--- Record set ---

-- ==== Sys2Proof/Tests/Slice0.lean ====
section
/-! SUPPORT. Tests: ill-formed commands are refused, what commands do on small states by the manual's tables and rules,
and a state that meets the hypotheses of each statement. -/

namespace Sys2Proof.Tests

open Sys2Proof Sys2Proof.Machine

set_option Elab.async false

/-! Small states -/

/-- A packet of 1 + len slots with an opcode and fields (offset, bytes, value). -/
def packet (op len : Nat) (fs : List (Nat × Nat × Nat)) : List Byte :=
  (List.range (64 * (1 + len))).map fun i =>
    match (fs ++ [(0, 4, op + len * 2 ^ 16)]).find? (fun f : Nat × Nat × Nat => decide (f.1 ≤ i) && decide (i < f.1 + f.2.1)) with
    | none => 0
    | some f => BitVec.ofNat 8 (f.2.2 / 2 ^ (8 * (i - f.1)))

/-- A package in READY with its bring-up over, and tiles 0 and 1 ready. -/
def live : Hw := [0, 1].foldl (fun h t => setReg h (regOf (.tile t) 4) 1) { Hw.reset with pkg := .ready, bringStep := 10 }

/-- A running command of ring 0 that holds tile 0. -/
def cmd (op len : Nat) (fs : List (Nat × Nat × Nat)) : Cmd :=
  { newCmd live 0 (packet op len fs) with phase := .running, tiles := [0] }

def ofHw (h : Hw) : State := { State.reset with hw := h }

/-- A live package with a command in slot 0. -/
def with0 (c : Cmd) : Hw := { live with slots := [(0, c)] }

/-- The hardware after a command. -/
def after (i : Instr) (h : Hw) : Hw := ((nextOf (exec i (ofHw h))).map State.hw).getD Hw.reset

/-- Status and DETAIL words of the finished command in a slot. -/
def endOf (h : Hw) (slot : Nat) : Option (Nat × Nat × Nat) :=
  match cmdAt h slot with
  | none => none
  | some c => if c.phase = .finished then some (c.status.toNat, c.detail0.toNat, c.detail1.toNat) else none

def regsOf (h : Hw) (rs : List (Nat × Nat)) : Hw :=
  rs.foldl (fun h r => setReg h r.1 (BitVec.ofNat 32 r.2)) h

/-! The machine -/

theorem test_reset_steps : nextOf (step State.reset) = some State.reset ∧
    State.reset.fuses.svnFloor ≤ State.reset.fuses.svnFloor := by decide +kernel

theorem test_settle_run : (settle (setRegBit live (rRingStatus 0) 0 true)).pkg = .run ∧
    (settle { live with pkg := .run }).pkg = .ready ∧ live.errs.toMirror = [] ∧ settle live = live := by decide +kernel

/-- A start at its step k. -/
def startingAt (k : Nat) : State :=
  ofHw { Hw.reset with pkg := .bringup, bringStep := k, starting := some (BringUpObs.mk [] [] [] [] [] false [] true, true) }

theorem test_start_ends : (startingAt 7).pending = [] ∧ (startingAt 3).hw.pkg = .bringup ∧
    ((nextOf (step (startingAt 7))).map fun t => (t.hw.pkg, t.hw.bringStep, t.hw.starting)) = some (.ready, 8, none) := by
  decide +kernel

theorem test_start_step : ((nextOf (step (startingAt 6))).map fun t => (t.hw.pkg, t.hw.bringStep, t.hw.starting.isSome)) =
    some (.bringup, 7, true) := by decide +kernel

theorem test_register_without_answer : registerOf (.ringStop .nonSecure 0) = some (.nonSecure, rRing 0 0x018) ∧
    acts State.reset.hw .nonSecure (rRing 0 0x018) = false ∧ opcodeOf (.nop 0) = some (0, 0) ∧
    active live 0 0 = none := by decide +kernel

theorem test_finish_frees : endOf (finish (with0 (cmd 0 0 [])) 0 3 1 0) 0 = some (3, 1, 0) ∧
    tileBusy (finish (setRegBit (with0 (cmd 0 0 [])) (regOf (.tile 0) 4) 1 true) 0 3 1 0) 0 = false := by decide +kernel

theorem test_error_ref_skips_zero :
    (errRecord (setReg live rErrLast 0xFFFFFFFF) { source := 1, kind := 0, severity := 2 }).1 = 1 := by decide +kernel

/-! Ill-formed commands -/

/-- A cell of a type with a payload, in the clear; its bytes are zeros behind what the manual lays out. -/
def cell (type : Nat) (p : Payload) : Cell :=
  crcCell { blankCell type p with seq := 1, wire := (laidOut p ++ List.replicate 240 0).take 240 }

/-- A frame whose CRC holds as one of a TYPE. -/
def frame (type bytes : Nat) : Frame := crcFrame type (Frame.mk 1 0 0 (List.replicate bytes 0) [] 0)

theorem test_ill_formed_register :
    (Instr.registerWrite .secure 0x4000000 4 0).issue = some .offsetBeyondBar ∧
    (Instr.registerWrite .secure 0x100 3 0).issue = some .accessSize ∧ (Instr.registerWrite .secure 0x100 8 0).wf = true ∧
    (Instr.registerWrite .secure 0x3FFFFFC 4 0).wf = true := by decide

theorem test_ill_formed_cell : (Instr.setup 0 (cell 4 .none)).issue = some .cellType ∧
    (Instr.data 0 (cell 6 (.serial 1))).issue = some .cellType ∧
    (Instr.data 0 (cell 6 (.data ⟨0, List.replicate 241 0⟩))).issue = some .cellBytes ∧
    (Instr.data 0 (cell 6 (.data ⟨0, List.replicate 240 0⟩))).wf = true ∧
    (Instr.data 0 { cell 6 (.data ⟨0, [1]⟩) with wire := List.replicate 240 0 }).issue = some .cellLayout := by decide +kernel

theorem test_ill_formed_bytes : (Instr.dataFrame ⟨0, false⟩ ⟨frame 1 25, []⟩).issue = some .frameBytes ∧
    (Instr.dataFrame ⟨0, false⟩ ⟨frame 1 24, []⟩).wf = true ∧
    (Instr.dataFrame ⟨0, false⟩ ⟨frame 1 24, [⟨0, List.replicate 25 0⟩]⟩).issue = some .frameBytes ∧
    (Instr.windowAccess ⟨true, .bar2⟩ 0 0 []).issue = some .windowBytes ∧
    (Instr.mgmtRead .status 0 65).issue = some .readLength ∧ (Instr.mgmtRead .status 0 64).wf = true := by decide +kernel

theorem test_ill_formed_values : (Instr.stepEnd 0 [[1]]).issue = some .digestLength ∧
    (Instr.clockChange 0 36).issue = some .clockStep ∧ (Instr.clockChange 0 35).wf = true ∧
    (Instr.boardLoop 0 ⟨0, 0, 0, 0, [1]⟩).issue = some .sampleLength ∧
    (Instr.divergenceRefresh [⟨0, false, 0, [1]⟩]).issue = some .blockLength ∧
    (Instr.cxlLinkTraining ⟨3, 1⟩ 16 5).issue = some .linkResult ∧ (Instr.cxlLinkTraining ⟨1, 1⟩ 16 5).wf = true ∧
    (Instr.controlFrameCrcFailure ⟨⟨0, false⟩, [1]⟩).issue = some .frameBytes := by decide
/-! Control commands and rings -/

theorem test_nop : endOf (after (.nop 0) (with0 (cmd 0x00 0 []))) 0 = some (0, 0, 0) ∧
    active (with0 (cmd 0x00 0 [])) 0 0x00 = some (cmd 0x00 0 []) := by decide +kernel

/-- FENCE with FENCE_GLOBAL, a trained CXL link and one modified line. -/
def fenceState : Hw :=
  { setReg (with0 (cmd 0x01 0 [(4, 2, 4)])) rHostLink 0x1001 with
    host := { HostAux.reset with lines := [(4, AgentLine.mk (List.replicate 64 7) 0)] } }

---

• _Your assignment_
Exactly as written, repeat each line from the beginning of the data above to the line containing "Small states -/", inclusive.

• _Expected answer_
-- ==== Sys2Proof/Tests/Slice0.lean ====
section
/-! SUPPORT. Tests: ill-formed commands are refused, what commands do on small states by the manual's tables and rules,
and a state that meets the hypotheses of each statement. -/

namespace Sys2Proof.Tests

open Sys2Proof Sys2Proof.Machine

set_option Elab.async false

/-! Small states -/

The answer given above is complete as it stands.